Придерживая ее за плечи, он встал сам и помог подняться ей.
Звениславе бы оттолкнуть его руки, ведь у нее не было права на его жалость. Она предала его — своего князя, мужа, господина. Она не смеет купаться в его ласковом взгляде, не смеет слышать ласковый голос, чувствовать бережное касание его пальцев. Она сотворила такое, что заслуживает, чтобы эти пальцы, от которых она не знала прежде боли, вытащили из-под кики ее косы да хорошенько за них оттаскали.
— Княгиня Мальфрида… — вздохнув, сказала Звенислава. — То моя вина…
— Что говоришь ты? — князь переменился в лице, когда она заговорила об его мачехе.
Он как раз усадил жену на лавку подле стола и сам сел напротив. Сгорбившись, Звениславка склонила голову, опустив взгляд на сложенные на коленях руки, и стиснула в кулаках подол дорогого, расшитого платья до побелевших костяшек. На мужа смотреть сил у нее не было. Она и так ведала, как потемнеют от гнева его светлые глаза, как побледнеет старый шрам на щеке, как заходят по лицу желваки — до того крепко князь стискивал зубы всякий раз, когда гневался.

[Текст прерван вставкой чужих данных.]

/-- Whether a command is well formed. -/
def Instr.wf (i : Instr) : Bool :=
  match i with
  | .sysrd lc _ => okCore lc
  | .syswr lc _ => okCore lc
  | .ipiSend lc _ _ => okCore lc
  | .eret lc _ => okCore lc
  | .scall lc _ => okCore lc
  | .hcall lc _ => okCore lc
  | .wcall lc _ => okCore lc
  | .wret lc _ => okCore lc
  | .mkptr lc _ => okCore lc
  | .tlbiVa lc _ => okCore lc
  | .tlbiAsid lc _ => okCore lc
  | .tlbiAll lc _ => okCore lc
  | .tlbiVmid lc _ => okCore lc
  | .tlbiIpa lc _ => okCore lc
  | .tlbiRemote src dst => TlbiFrom.wf src && okCore dst
  | .tlbsync lc _ => okCore lc
  | .add lc _ => okCore lc
  | .sub lc _ => okCore lc
  | .addw lc _ => okCore lc
  | .subw lc _ => okCore lc
  | .and lc _ => okCore lc
  | .or lc _ => okCore lc
  | .xor lc _ => okCore lc
  | .andn lc _ => okCore lc
  | .orn lc _ => okCore lc
  | .xnor lc _ => okCore lc
  | .min lc _ => okCore lc
  | .max lc _ => okCore lc
  | .minu lc _ => okCore lc
  | .maxu lc _ => okCore lc
  | .mul lc _ => okCore lc
  | .mulh lc _ => okCore lc
  | .mulhu lc _ => okCore lc
  | .mulhsu lc _ => okCore lc
  | .mulw lc _ => okCore lc
  | .div lc _ => okCore lc
  | .divu lc _ => okCore lc
  | .rem lc _ => okCore lc
  | .remu lc _ => okCore lc
  | .mov lc _ => okCore lc
  | .clz lc _ => okCore lc
  | .ctz lc _ => okCore lc
  | .popc lc _ => okCore lc
  | .rev lc _ => okCore lc
  | .addi lc _ => okCore lc
  | .addiw lc _ => okCore lc
  | .andi lc _ => okCore lc
  | .ori lc _ => okCore lc
  | .xori lc _ => okCore lc
  | .li lc _ => okCore lc
  | .addpc lc _ => okCore lc
  | .addpcH lc _ => okCore lc
  | .movk lc _ _ => okCore lc
  | .shl lc _ => okCore lc
  | .shr lc _ => okCore lc
  | .sra lc _ => okCore lc
  | .ror lc _ => okCore lc
  | .shlw lc _ => okCore lc
  | .shrw lc _ => okCore lc
  | .sraw lc _ => okCore lc
  | .shli lc _ => okCore lc
  | .shri lc _ => okCore lc
  | .srai lc _ => okCore lc
  | .rori lc _ => okCore lc
  | .shliw lc _ => okCore lc
  | .shriw lc _ => okCore lc
  | .sraiw lc _ => okCore lc
  | .ext lc _ => okCore lc
  | .exts lc _ => okCore lc
  | .ins lc _ => okCore lc
  | .cmpCc lc _ _ => okCore lc
  | .cmpiCc lc _ _ => okCore lc
  | .cmppCc lc _ _ => okCore lc
  | .cmppiCc lc _ _ => okCore lc
  | .sel lc _ => okCore lc
  | .pand lc _ => okCore lc
  | .por lc _ => okCore lc
  | .pxor lc _ => okCore lc
  | .pandn lc _ => okCore lc
  | .movp lc _ => okCore lc
  | .pmov lc _ => okCore lc
  | .bt lc _ _ _ => okCore lc
  | .bf lc _ _ _ => okCore lc
  | .b lc _ => okCore lc
  | .bl lc _ => okCore lc
  | .jrl lc _ => okCore lc
  | .ret lc _ => okCore lc
  | .ldB lc _ => okCore lc
  | .ldBu lc _ => okCore lc
  | .ldH lc _ => okCore lc
  | .ldHu lc _ => okCore lc
  | .ldW lc _ => okCore lc
  | .ldWu lc _ => okCore lc
  | .ldD lc _ => okCore lc
  | .ldt lc _ => okCore lc
  | .stB lc _ => okCore lc
  | .stH lc _ => okCore lc
  | .stW lc _ => okCore lc
  | .stD lc _ => okCore lc
  | .stt lc _ => okCore lc
  | .stNt lc _ => okCore lc
  | .amoAdd lc _ => okCore lc
  | .amoSwp lc _ => okCore lc
  | .amoCas lc _ => okCore lc
  | .amoMax lc _ => okCore lc
  | .amoMin lc _ => okCore lc
  | .amoAnd lc _ => okCore lc
  | .amoOr lc _ => okCore lc
  | .amoXor lc _ => okCore lc
  | .ldcol lc _ => okCore lc
  | .stcol lc _ => okCore lc
  | .class lc _ => okCore lc
  | .poison lc _ => okCore lc
  | .mkdata lc _ => okCore lc
  | .mksys lc _ => okCore lc
  | .cmoCln lc _ => okCore lc
  | .cmoInv lc _ => okCore lc
  | .cmoCli lc _ => okCore lc
  | .prefL lc _ => okCore lc
  | .prefS lc _ => okCore lc
  | .cmoSet lc _ => okCore lc
  | .fenceL lc _ => okCore lc
  | .fenceS lc _ => okCore lc
  | .fenceA lc _ => okCore lc
  | .fenceI lc _ => okCore lc
  | .fenceD lc _ => okCore lc
  | .qpush lc _ => okCore lc
  | .qpop lc _ => okCore lc
  | .qpeek lc _ => okCore lc
  | .qwait lc _ => okCore lc
  | .queueAnswer lc => okCore lc
  | .qwaitTimeout lc => okCore lc
  | .queueCancel lc => okCore lc
  | .vadd lc _ => okCore lc
  | .vsub lc _ => okCore lc
  | .vmul lc _ => okCore lc
  | .vmulh lc _ => okCore lc
  | .vmulhu lc _ => okCore lc
  | .vand lc _ => okCore lc
  | .vor lc _ => okCore lc
  | .vxor lc _ => okCore lc
  | .vandn lc _ => okCore lc
  | .vmin lc _ => okCore lc
  | .vmax lc _ => okCore lc
  | .vminu lc _ => okCore lc
  | .vmaxu lc _ => okCore lc
  | .vshl lc _ => okCore lc
  | .vshr lc _ => okCore lc
  | .vsra lc _ => okCore lc
  | .vcmppCc lc _ _ => okCore lc
  | .vsplat lc _ => okCore lc
  | .vget lc _ => okCore lc
  | .vput lc _ => okCore lc
  | .vperm lc _ => okCore lc
  | .vredadd lc _ => okCore lc
  | .vsel lc _ => okCore lc
  | .vfadd lc _ => okCore lc
  | .vfsub lc _ => okCore lc
  | .vfmul lc _ => okCore lc
  | .vfdiv lc _ => okCore lc
  | .vfsqrt lc _ => okCore lc
  | .vfma lc _ => okCore lc
  | .vfms lc _ => okCore lc
  | .vfnma lc _ => okCore lc
  | .vfmin lc _ => okCore lc
  | .vfmax lc _ => okCore lc
  | .vfabs lc _ => okCore lc
  | .vfneg lc _ => okCore lc
  | .vfcmpp lc _ _ => okCore lc
  | .vfcvt lc _ => okCore lc
  | .vfcvti lc _ => okCore lc
  | .vfcvtz lc _ => okCore lc
  | .vld lc _ => okCore lc
  | .vst lc _ => okCore lc
  | .vldp lc _ => okCore lc
  | .vstp lc _ => okCore lc
  | .vlds lc _ => okCore lc
  | .vsts lc _ => okCore lc
  | .vldx lc _ => okCore lc
  | .vstx lc _ => okCore lc
  | .storeBufferWrite lc _ => okCore lc
  | .memOrderSquash lc => okCore lc
  | .interruptTaken lc => okCore lc
  | .directTimer2Interrupt lc => okCore lc
  | .timerFire lc k => okCore lc && (k == 1 || k == 2)
  | .pendingStateMessage lc => okCore lc
  | .throttleLevelChange lt => okTile lt
  | .mismatch lt m => okTile lt && m.wf
  | .pairTimeout lt => okTile lt
  | .debugSplit lt => okTile lt
  | .rds m errs => m.wf && errs.all CacheErr.wf
  | .rdx m errs => m.wf && errs.all CacheErr.wf
  | .upg m => m.wf
  | .rdnc m => m.wf
  | .wrinv m => m.wf
  | .wbm m errs => m.wf && errs.all CacheErr.wf
  | .evc m => m.wf
  | .fwds m => m.wf
  | .fwdx m => m.wf
  | .inv m => m.wf
  | .data m => m.wf
  | .ack m => m.wf
  | .cmp m => m.wf
  | .wback m => m.wf
  | .nack m => m.wf
  | .nackRetry => true
  | .coherenceTimeout a line => Agent.wf a && okLine line
  | .wayFlushDone lt way _ => okTile lt && okWay way
  | .l2Flush lt => okTile lt
  | .llcFlush lt => okTile lt
  | .flushDone lt _ => okTile lt
  | .l2WayDisWrite lt _ => okTile lt
  | .llcWayDisWrite lt _ => okTile lt
  | .llcWalledWaysWrite lt _ => okTile lt
  | .maskDone lt => okTile lt
  | .channelRead ch chline _ _ _ => okChan ch && okChLine chline
  | .channelWrite ch chline ws mask _ => okChan ch && okChLine chline && okLineWords ws && decide (mask < 2 ^ 128)
  | .granuleFillWrite ch _ => okChan ch
  | .granuleInit ch => okChan ch
  | .patrolRead ch _ _ _ => okChan ch
  | .zqCalibration ch rank => okChan ch && okRank rank
  | .dqsOscillatorRead ch rank => okChan ch && okRank rank
  | .dimmTemperatureRead ch dimm _ => okChan ch && decide (dimm < 2)
  | .memMarkWrite ch _ => okChan ch
  | .memRangeWrite n _ => decide (n < 4)
  | .flitReceive die st port f _ _ => okDie die && okStop st && decide (port < 8) && f.wf
  | .flitReplay die st port _ _ => okDie die && okStop st && decide (port < 8)
  | .meshRouteWrite die bank _ idx _ => okDie die && decide (bank < 2) && decide (idx < 4)
  | .meshFlipGo => true
  | .flipDrainDone => true
  | .flipTimeout => true
  | .flipDone => true
  | .poll die st => okDie die && okStop st
  | .bwr die unit off _ => okDie die && okUnit unit && decide (off < 2 ^ 22)
  | .registerWrite w off _ _ _ => w.wf && okOffset off
  | .trellisTimeout w off _ => w.wf && okOffset off
  | .trellisReplay die unit _ => okDie die && okUnit unit
  | .snap w die unit => w.wf && okDie die && okUnit unit
  | .snapDone die unit _ => okDie die && okUnit unit
  | .lock w die unit => w.wf && okDie die && okUnit unit
  | .guardArm w _ _ => w.wf
  | .guardCommit w _ _ => w.wf
  | .guardWindowExpiry _ => true
  | .buserrClear w => w.wf
  | .urnPush who q ws _ _ => who.wf && okQueue q && decide (ws.length ≤ 8)
  | .urnPop who q _ _ => who.wf && okQueue q
  | .urnPeek who q _ => who.wf && okQueue q
  | .urnWait who q => who.wf && okQueue q
  | .caddyWritebackDone h => okHalf h
  | .doorbell rid _ q _ _ _ => okRid rid && okQueue q
  | .msi i rid off _ _ => decide (i < 2) && okRid rid && decide (off < 2 ^ 21)
  | .holdExpiry h => okHalf h
  | .queueEnable q _ _ => okQueue q
  | .queueDisable q => okQueue q
  | .queueDescriptorWrite q _ _ _ => okQueue q
  | .admitContract _ _ => true
  | .withdraw n => decide (n < 64)
  | .kioskAdd k _ => okKiosk k
  | .kioskSub k _ => okKiosk k
  | .kioskAnd k _ => okKiosk k
  | .kioskOr k _ => okKiosk k
  | .kioskXor k _ => okKiosk k
  | .kioskAndn k _ => okKiosk k
  | .kioskShl k _ => okKiosk k
  | .kioskShr k _ => okKiosk k
  | .kioskSra k _ => okKiosk k
  | .kioskMin k _ => okKiosk k
  | .kioskMax k _ => okKiosk k
  | .kioskMinu k _ => okKiosk k
  | .kioskMaxu k _ => okKiosk k
  | .slt k _ => okKiosk k
  | .sltu k _ => okKiosk k
  | .kioskMul k _ => okKiosk k
  | .kioskMulhu k _ => okKiosk k
  | .kioskMov k _ => okKiosk k
  | .kioskClz k _ => okKiosk k
  | .kioskPopc k _ => okKiosk k
  | .kioskRev k _ => okKiosk k
  | .kioskDiv k _ => okKiosk k
  | .kioskDivu k _ => okKiosk k
  | .kioskRem k _ => okKiosk k
  | .kioskRemu k _ => okKiosk k
  | .kioskAddi k _ => okKiosk k
  | .kioskAndi k _ => okKiosk k
  | .kioskOri k _ => okKiosk k
  | .kioskXori k _ => okKiosk k
  | .kioskShli k _ => okKiosk k
  | .kioskShri k _ => okKiosk k
  | .kioskSrai k _ => okKiosk k
  | .kioskLi k _ => okKiosk k
  | .lih k _ => okKiosk k
  | .ldl k _ => okKiosk k
  | .stl k _ => okKiosk k
  | .ldmB k _ => okKiosk k
  | .ldmH k _ => okKiosk k
  | .ldmW k _ => okKiosk k
  | .ldmD k _ => okKiosk k
  | .stmB k _ => okKiosk k
  | .stmH k _ => okKiosk k
  | .stmW k _ => okKiosk k
  | .stmD k _ => okKiosk k
  | .kioskClass k _ => okKiosk k
  | .kioskMkdata k _ => okKiosk k
  | .kioskMkptr k _ => okKiosk k
  | .kioskMksys k _ => okKiosk k
  | .kioskPoison k _ => okKiosk k
  | .bCc k _ => okKiosk k
  | .j k _ => okKiosk k
  | .jal k _ => okKiosk k
  | .jr k _ => okKiosk k
  | .kqpush k _ => okKiosk k
  | .kqpop k _ => okKiosk k
  | .kqpeek k _ => okKiosk k
  | .kqwait k _ => okKiosk k
  | .kqbpush k _ => okKiosk k
  | .kqbpop k _ => okKiosk k
  | .bcopy k _ => okKiosk k
  | .bfill k _ => okKiosk k
  | .bcrc k _ => okKiosk k
  | .bhash k _ => okKiosk k
  | .fenceK k _ => okKiosk k
  | .krdc k _ => okKiosk k
  | .kwrc k _ => okKiosk k
  | .kret k _ => okKiosk k
  | .yield k _ => okKiosk k
  | .halt k _ => okKiosk k
  | .longOperationComplete k unit => okKiosk k && decide (unit < 3)
  | .kioskImpreciseException k => okKiosk k
  | .kioskInternalError k => okKiosk k
  | .kioskInterruptEntry k => okKiosk k
  | .ktimerExpiry k => okKiosk k
  | .contextDispatch k _ => okKiosk k
  | .sliceEnd k => okKiosk k
  | .kioskWake k n => okKiosk k && decide (n < 5)
  | .kskDoorbell k _ => okKiosk k
  | .kioskReset k => okKiosk k
  | .kioskEnable k _ => okKiosk k
  | .kioskWorldChange k _ _ => okKiosk k
  | .sramClrDone k => okKiosk k
  | .go k n => okKiosk k && decide (n < 4)
  | .stop k n => okKiosk k && decide (n < 4)
  | .tlpMemoryRequest t => t.wf
  | .translatedRequest t => t.wf
  | .translationRequest rp rid _ _ => okPort rp && okRid rid
  | .configurationRequest rid d _ be _ => okRid rid && decide (d < 1024) && decide (be < 16)
  | .bmeClear rid _ => okRid rid
  | .flr rid => okRid rid
  | .flrDone rid => okRid rid
  | .addr i rid _ _ _ => decide (i < 2) && okRid rid
  | .function i rid _ => decide (i < 2) && okRid rid
  | .sync i => decide (i < 2)
  | .unblock i rid => decide (i < 2) && okRid rid
  | .invalidationComplete i => decide (i < 2)
  | .atsTimeout i => decide (i < 2)
  | .invalidateRequest c _ _ => decide (c < 16)
  | .commit i => decide (i < 2)
  | .mmioCompletionTimeout rp => okPort rp
  | .cxlTimeout line => okLine line
  | .hotPlugFrame port _ => decide (port < 10)
  | .slotControlWrite rp _ => okPort rp
  | .linkRetrain l => okLink l
  | .linkDown l => okLink l
  | .wwRangeWrite w n _ => w.wf && decide (n < 16)
  | .moncoreWrite w _ => w.wf
  | .watchdogStart w _ => w.wf
  | .wdogWarn => true
  | .watchdogExpiry => true
  | .walledScrubDone => true
  | .pwrDomTarget w dom _ => w.wf && okDom dom
  | .pwrTilePerfReq lt _ => okTile lt
  | .pwrDomVote w dom _ => w.wf && okDom dom
  | .idleTimerExpiry dom => okDom dom
  | .domainChangeComplete dom => okDom dom
  | .levelChangeComplete lt => okTile lt
  | .wake dom => okDom dom
  | .heldPacket dom packet _ _ => okDom dom && packet.all Flit.wf
  | .governorTick _ _ _ _ _ => true
  | .fallOvr => true
  | .packageCapTick _ => true
  | .thermalCapTick lt _ => okTile lt
  | .m6Entry => true
  | .m6Exit => true
  | .m7Req w => w.wf
  | .m7Entry => true
  | .m7RefusalTimeout => true
  | .m7Exit => true
  | .clockChange die _ => okDie die
  | .clockChangeDone die => okDie die
  | .vinOutOfRange => true
  | .standbyLost => true
  | .standbyRise => true
  | .vinValid => true
  | .timesync _ => true
  | .timesyncDrive => true
  | .chainFrame id _ => decide (id < 8)
  | .chainInLow => true
  | .chainOutFrame => true
  | .powerOn w => w.all CtlWho.wf
  | .warmReset w => w.all CtlWho.wf
  | .coldReset w => w.all CtlWho.wf
  | .maint w => w.all CtlWho.wf
  | .maintDone w => w.all CtlWho.wf
  | .mfgTest w => w.all CtlWho.wf
  | .debug w => w.all CtlWho.wf
  | .debugResume w => w.all CtlWho.wf
  | .svnCommit w => w.all CtlWho.wf
  | .resetNFall => true
  | .resetNRise => true
  | .firmwareTrip => true
  | .analogueTrip => true
  | .powerUpStepDone => true
  | .powerUpStepTimeout => true
  | .selfTestRequest _ => true
  | .selfTestRetry _ => true
  | .selfTestConditionsTimeout => true
  | .testResult u _ _ _ _ _ => u.wf
  | .bringUp _ _ => true
  | .trainingComplete ch dimms _ => okChan ch && dimms.all Spd.wf
  | .coreStart => true
  | .getVersion => true
  | .getCapabilities => true
  | .negotiateAlgorithms _ _ => true
  | .getDigests => true
  | .getCertificate _ _ _ => true
  | .challenge _ nonce => nonce.all okByte
  | .getMeasurements block nonce _ => okByte block && nonce.all okByte
  | .vendorDefinedRequest key msg _ _ => key.all okByte && msg.all okByte
  | .measurementExtend w slot => w.wf && decide (slot < 16)
  | .gpioInputChange pin _ => okPin pin
  | .entdaa ad => decide (ad < 128)
  | .setdasa static ad => decide (static < 128) && decide (ad < 128)
  | .idcode => true
  | .bypass => true
  | .samplePreload => true
  | .extest => true
  | .intest => true
  | .tapReset => true
  | .ageMeasurement lt _ => okTile lt
  | .guardbandRamp lt => okTile lt
  | .wearUpdate lt _ _ => okTile lt
  | .retire _ _ => true
  | .lifetimeRecordWrite _ => true
  | .round _ => true
  | .roundLatch _ => true
  | .roundHeaderWrite => true
  | .clear die st => okDie die && okStop st
  | .registerRead w off _ _ => w.wf && okOffset off
  | .pcieCompletion rp _ _ _ => okPort rp
  | .pcieMessage rp rid kind => okPort rp && okRid rid && decide (kind < 3)
  | .cxlMemResponse line _ _ _ => okLine line
  | .rootPortLinkChange rp _ _ _ => okPort rp
  | .footbridgeLinkTrained l peer plink _ _ => okLink l && decide (peer < 8) && decide (plink < 6)
  | .internalRailOutOfRange => true
  | .gatehouseStateError => true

Вздохнув, Звенислава рассказала мужу все.
Как пришла однажды в терем ее дядьки незнакомая женщина-знахарка, назвавшаяся Зимой. Как она вылечила дядьку от недуга, когда прочие лекари лишь разводили руками да велели готовиться подносить Богам поминальные жертвы, ибо долго дядька Некрас не проживет. Как приветил ее тогда князь, оправившись от тяжелой лихоманки. Как она сама, Звенислава, подсобляла госпоже Зиме с врачеванием, собирала для нее травы, заваривала целебные настойки и толкла мази…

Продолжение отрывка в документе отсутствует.